I have checked that the URL passed in tURL is exactly as I posted earlier. The value in data doesn't seem to have any impact at all, since anything I pass has the same result.

I then put a breakpoint inside the success and error methods. In all cases, I reach the error method. TextStatus shows 'error', and errorThrown is ''. I haven't been able to get any other result.

Originally, I tried this with a Get call rather than post, but there's never an answer. So, directly accessing the index.php file via a browser shows that it's there and responding as expected, but I have been unable to get anywhere with the JQuery approach.

Any help would be appreciated.

----------


## Shaggy Hiker

I'm more than a bit new to this. However, after reading a bunch of things, the problem seems like it might be a block on cross-site scripting. The URL that is hosting the php page is certainly not the URL that served up the JQuery application that is making the call. Is that a likely issue, or am I misunderstanding something here?

----------


## techgnome

Nope... I think you pretty much sussed it out... x-site scripting was the first thing I thought of as I was reading the post. it's the only thing I can think of that would react this way. It's a little odd that the errorThrown didn't contain a "Cross-site scripting encountered" error or something a bit more descriptive unless the engine suppresses that to prevent additional damage from being invoked.

-tg

----------


## Shaggy Hiker

From what I have seen, that information is normally not available, so not seeing it doesn't surprise me.

Being new to this whole scene, this has me a bit puzzled on a couple levels. 

1) Elsewhere in the code I call some API methods that are related. They're actually part of the project, but don't have to be. I can understand why I don't have an issue with XSS when the app is running in production, because the same source principle is met. However, when I'm running this for testing in VS, without having published the new version, the URL is localhost etc., so why am I then able to make AJAX calls to the service? It seems like the site domain wouldn't be the same in the test scenario as it would in the production scenario, and so the call to the service would see a different domain.

2) How do people handle hitting some other API? Is that done on the server side such that the client is not the one making the request, or is there some other reason?

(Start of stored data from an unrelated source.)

-- ==== Sys2Proof/Decode.lean ====
section
/-! DEFINITION. Decoding of command descriptors (30_encoding.md R91 to R95, R103, R104) and of port records
(30_encoding.md R101, R102), total on any bits and rejecting by name, and after it the encoder. -/

namespace Sys2Proof

/-- Why bits are no instruction. -/
inductive DecodeReject where
  /-- The bytes are neither the 8 of a descriptor nor the 5 of a record (30_encoding.md R106). -/
  | wrongLength
  /-- Opcode 0x00 or 0x08 to 0xFF (30_encoding.md R103). -/
  | illegalOpcode
  /-- A reserved or must-be-zero field is not 0 (30_encoding.md R104). -/
  | reservedField
  /-- A record that is none of the twenty micro-operations (30_encoding.md R102). -/
  | notAMicroOp
  deriving DecidableEq, Repr

/-- The encoded form of an instruction: a 64-bit descriptor or a 40-bit record. -/
inductive Image where
  | descriptor (d : Descriptor)
  | record (r : Record)
  deriving DecidableEq, Repr

/-! ### Descriptors -/

/-- Format `CT` (30_encoding.md R92): opcode, a reserved bit, `addr7`, `wlen`, `rlen`, 16 reserved bits. -/
def packCT (opcode : BitVec 8) (addr7 : BitVec 7) (wlen rlen : BitVec 16) : Descriptor :=
  opcode ++ 0#1 ++ addr7 ++ wlen ++ rlen ++ 0#16

/-- Format `CF` (30_encoding.md R93): opcode, 22 reserved bits, `sda_pullup`, `scl_pullup`, `freq`. -/
def packCF (opcode : BitVec 8) (sda scl : BitVec 1) (freq : BitVec 32) : Descriptor :=
  opcode ++ 0#22 ++ sda ++ scl ++ freq

/-- Bits 63:56 of a descriptor (30_encoding.md R91). -/
def descOpcode (d : Descriptor) : BitVec 8 := d.extractLsb' 56 8
/-- Bit 55, reserved in format `CT`. -/
def ctReservedHigh (d : Descriptor) : BitVec 1 := d.extractLsb' 55 1
/-- Bits 54:48 of format `CT`. -/
def ctAddr7 (d : Descriptor) : BitVec 7 := d.extractLsb' 48 7
/-- Bits 47:32 of format `CT`. -/
def ctWlen (d : Descriptor) : BitVec 16 := d.extractLsb' 32 16
/-- Bits 31:16 of format `CT`. -/
def ctRlen (d : Descriptor) : BitVec 16 := d.extractLsb' 16 16
/-- Bits 15:0, reserved in format `CT`. -/
def ctReservedLow (d : Descriptor) : BitVec 16 := d.extractLsb' 0 16
/-- Bits 55:34, reserved in format `CF`. -/
def cfReserved (d : Descriptor) : BitVec 22 := d.extractLsb' 34 22
/-- Bit 33 of format `CF`. -/
def cfSda (d : Descriptor) : BitVec 1 := d.extractLsb' 33 1
/-- Bit 32 of format `CF`. -/
def cfScl (d : Descriptor) : BitVec 1 := d.extractLsb' 32 1
/-- Bits 31:0 of format `CF`. -/
def cfFreq (d : Descriptor) : BitVec 32 := d.extractLsb' 0 32

/-- The instruction if the row's must-be-zero bits are zero (30_encoding.md R104). -/
def whenReserved (ok : Bool) (i : Instr) : Except DecodeReject Instr :=
  if ok then .ok i else .error .reservedField

/-- The opcode map of 30_encoding.md R95. -/
def decodeDescriptor (d : Descriptor) : Except DecodeReject Instr :=
  if descOpcode d = 0x01 then
    whenReserved (cfReserved d == 0) (.init (cfFreq d).toNat (cfScl d == 1) (cfSda d == 1))
  else if descOpcode d = 0x02 then
    whenReserved (ctReservedHigh d == 0 && ctRlen d == 0 && ctReservedLow d == 0) (.write (ctAddr7 d) (ctWlen d).toNat)
  else if descOpcode d = 0x03 then
    whenReserved (ctReservedHigh d == 0 && ctWlen d == 0 && ctReservedLow d == 0) (.read (ctAddr7 d) (ctRlen d).toNat)
  else if descOpcode d = 0x04 then
    whenReserved (ctReservedHigh d == 0 && ctReservedLow d == 0) (.wrrd (ctAddr7 d) (ctWlen d).toNat (ctRlen d).toNat)
  else if descOpcode d = 0x05 then
    whenReserved (cfReserved d == 0 && cfSda d == 0 && cfScl d == 0) (.reconf (cfFreq d).toNat)
  else if descOpcode d = 0x06 then .ok .xiter
  else if descOpcode d = 0x07 then .ok .xact
  else .error .illegalOpcode

/-! ### Port records -/

/-- Format `P` (30_encoding.md R101): kind, offset, mask, value. -/
def packP (kind : BitVec 2) (offset : BitVec 6) (mask value : Word) : Record :=
  kind ++ offset ++ mask ++ value

/-- Bits 39:38 of a record. -/
def recKind (r : Record) : BitVec 2 := r.extractLsb' 38 2
/-- Bits 37:32 of a record. -/
def recOffset (r : Record) : BitVec 6 := r.extractLsb' 32 6
/-- Bits 31:16 of a record. -/
def recMask (r : Record) : Word := r.extractLsb' 16 16
/-- Bits 15:0 of a record. -/
def recValue (r : Record) : Word := r.extractLsb' 0 16

/-- The records of kind 0, `PRead` (30_encoding.md R102). -/
def decodePRead (off : BitVec 6) (mask value : Word) : Except DecodeReject Instr :=
  if mask = 0 ∧ value = 0 then
    if off = 0x14 then .ok .pRdStat1
    else if off = 0x18 then .ok .pRdStat2
    else if off = 0x00 then .ok .pRdCtrl1
    else if off = 0x10 then .ok .pRdData
    else .error .notAMicroOp
  else .error .notAMicroOp

/-- The record of kind 1, `PWrite` (30_encoding.md R102). -/
def decodePWrite (off : BitVec 6) (mask value : Word) : Except DecodeReject Instr :=
  if off = 0x10 ∧ mask = 0xFFFF ∧ value.extractLsb' 8 8 = 0 then .ok (.pWrData (value.extractLsb' 0 8))
  else .error .notAMicroOp

/-- The records of kind 2, `PUpdate` (30_encoding.md R102). -/
def decodePUpdate (off : BitVec 6) (mask value : Word) : Except DecodeReject Instr :=
  if off = 0x00 then
    if mask = 0x0100 ∧ value = 0x0100 then .ok .pSetStart
    else if mask = 0x0500 ∧ value = 0x0500 then .ok .pSetStartAck
    else if mask = 0x0600 ∧ value = 0x0200 then .ok .pNackStop
    else if mask = 0x0200 ∧ value = 0x0200 then .ok .pSetStop
    else if mask = 0x0001 ∧ value = 0x0000 then .ok .pPeOff
    else if mask = 0x0001 ∧ value = 0x0001 then .ok .pPeOn
    else .error .notAMicroOp
  else if off = 0x04 then
    if mask = 0x003F ∧ value.extractLsb' 6 10 = 0 then .ok (.pWrFreq (value.extractLsb' 0 6))
    else .error .notAMicroOp
  else if off = 0x1C then
    if mask = 0xCFFF ∧ value.extractLsb' 12 2 = 0 then
      .ok (.pWrCcr (value.extractLsb' 15 1 == 1) (value.extractLsb' 14 1 == 1) (value.extractLsb' 0 12))
    else .error .notAMicroOp
  else if off = 0x20 then
    if mask = 0x003F ∧ value.extractLsb' 6 10 = 0 then .ok (.pWrTrise (value.extractLsb' 0 6))
    else .error .notAMicroOp
  else .error .notAMicroOp

/-- The records of kind 3, `PClear` (30_encoding.md R102). -/
def decodePClear (off : BitVec 6) (mask value : Word) : Except DecodeReject Instr :=
  if off = 0x14 ∧ value = 0 then
    if mask = 0x4000 then .ok .pClrTimeout
    else if mask = 0x1000 then .ok .pClrPecerr
    else if mask = 0x0800 then .ok .pClrOvr
    else if mask = 0x0400 then .ok .pClrAf
    else if mask = 0x0200 then .ok .pClrArlo
    else if mask = 0x0100 then .ok .pClrBerr
    else .error .notAMicroOp
  else .error .notAMicroOp

/-- The twenty micro-operations of 30_encoding.md R102; any other record is rejected. -/
def decodeRecord (r : Record) : Except DecodeReject Instr :=
  if recKind r = 0 then decodePRead (recOffset r) (recMask r) (recValue r)
  else if recKind r = 1 then decodePWrite (recOffset r) (recMask r) (recValue r)
  else if recKind r = 2 then decodePUpdate (recOffset r) (recMask r) (recValue r)
  else decodePClear (recOffset r) (recMask r) (recValue r)

/-- Decoding of either form. -/
def decode : Image → Except DecodeReject Instr
  | .descriptor d => decodeDescriptor d
  | .record r => decodeRecord r

/-- The number a list of bytes spells, the first byte least significant. DESIGN CHOICE: the spec never splits a
descriptor or a record into bytes (20_memory.md R68; log 24). -/
def bytesToNat : List Byte → Nat
  | [] => 0
  | b :: bs => b.toNat + 256 * bytesToNat bs

/-- Decoding of any bytes: eight are a descriptor, five a record, any other number is rejected. -/
def decodeBytes (bs : List Byte) : Except DecodeReject Instr :=
  if bs.length = 8 then decodeDescriptor (BitVec.ofNat 64 (bytesToNat bs))
  else if bs.length = 5 then decodeRecord (BitVec.ofNat 40 (bytesToNat bs))
  else .error .wrongLength

/-- The instruction of a row's word as spec/opcode_table.json numbers its bits: up to 40 bits are a record, up to
64 a descriptor. -/
def decodeTableWord (nbits w : Nat) : Option Instr :=
  if nbits ≤ 40 then (decodeRecord (BitVec.ofNat 40 w)).toOption
  else if nbits ≤ 64 then (decodeDescriptor (BitVec.ofNat 64 w)).toOption
  else none

/-! ### Encoding -/

/-- One bit. -/
def bit1 (b : Bool) : BitVec 1 := if b then 1 else 0

/-- The value field of `P.WR_CCR`: `f y 00 cccccccccccc` (30_encoding.md R102). -/
def ccrValue (fs duty : Bool) (c : BitVec 12) : Word := bit1 fs ++ bit1 duty ++ 0#2 ++ c

/-- The encoder, from the tables of 30_encoding.md R92, R93, R95, R102. `XITER` and `XACT` get zeros in the bits
that are not examined. -/
def encode : Instr → Image
  | .init freq scl sda => .descriptor (packCF 0x01 (bit1 sda) (bit1 scl) (BitVec.ofNat 32 freq))
  | .write a w => .descriptor (packCT 0x02 a (BitVec.ofNat 16 w) 0)
  | .read a n => .descriptor (packCT 0x03 a 0 (BitVec.ofNat 16 n))
  | .wrrd a w n => .descriptor (packCT 0x04 a (BitVec.ofNat 16 w) (BitVec.ofNat 16 n))
  | .reconf freq => .descriptor (packCF 0x05 0 0 (BitVec.ofNat 32 freq))
  | .xiter => .descriptor (packCT 0x06 0 0 0)
  | .xact => .descriptor (packCT 0x07 0 0 0)
  | .pRdStat1 => .record (packP 0 0x14 0x0000 0x0000)
  | .pRdStat2 => .record (packP 0 0x18 0x0000 0x0000)
  | .pRdCtrl1 => .record (packP 0 0x00 0x0000 0x0000)
  | .pRdData => .record (packP 0 0x10 0x0000 0x0000)
  | .pWrData b => .record (packP 1 0x10 0xFFFF (0#8 ++ b))
  | .pSetStart => .record (packP 2 0x00 0x0100 0x0100)
  | .pSetStartAck => .record (packP 2 0x00 0x0500 0x0500)
  | .pNackStop => .record (packP 2 0x00 0x0600 0x0200)
  | .pSetStop => .record (packP 2 0x00 0x0200 0x0200)
  | .pPeOff => .record (packP 2 0x00 0x0001 0x0000)
  | .pPeOn => .record (packP 2 0x00 0x0001 0x0001)
  | .pWrFreq d => .record (packP 2 0x04 0x003F (0#10 ++ d))
  | .pWrCcr fs duty c => .record (packP 2 0x1C 0xCFFF (ccrValue fs duty c))
  | .pWrTrise r => .record (packP 2 0x20 0x003F (0#10 ++ r))
  | .pClrTimeout => .record (packP 3 0x14 0x4000 0x0000)
  | .pClrPecerr => .record (packP 3 0x14 0x1000 0x0000)
  | .pClrOvr => .record (packP 3 0x14 0x0800 0x0000)
  | .pClrAf => .record (packP 3 0x14 0x0400 0x0000)
  | .pClrArlo => .record (packP 3 0x14 0x0200 0x0000)
  | .pClrBerr => .record (packP 3 0x14 0x0100 0x0000)

end Sys2Proof
end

Also, given that XSS is the issue, is there any solution? The situation is that people will load this app, which is just a web page that has a manifest such that all the JS will be cached local, then they'll head off into the Great Disconnected Wilderness for days at a time. They will be filling in surveys that will end up as JSON objects stored in localstorage. That's great, except when you destroy a tablet. The goal was to offload the JSON objects to a different tablet in a secure, undisclosed, location. So, I have that second tablet running a web server with the idea that the app could dump data off to a service on that tablet, but it appears that XSS is preventing me from achieving that goal.

Any suggestions?

----------


## tr333

Did you check the browser console for error messages?  If you need remote debugging, you can try the Valence add-on for Firefox.

----------


## Shaggy Hiker

There aren't any errors in the code. It is simply returning an error code of 0.

----------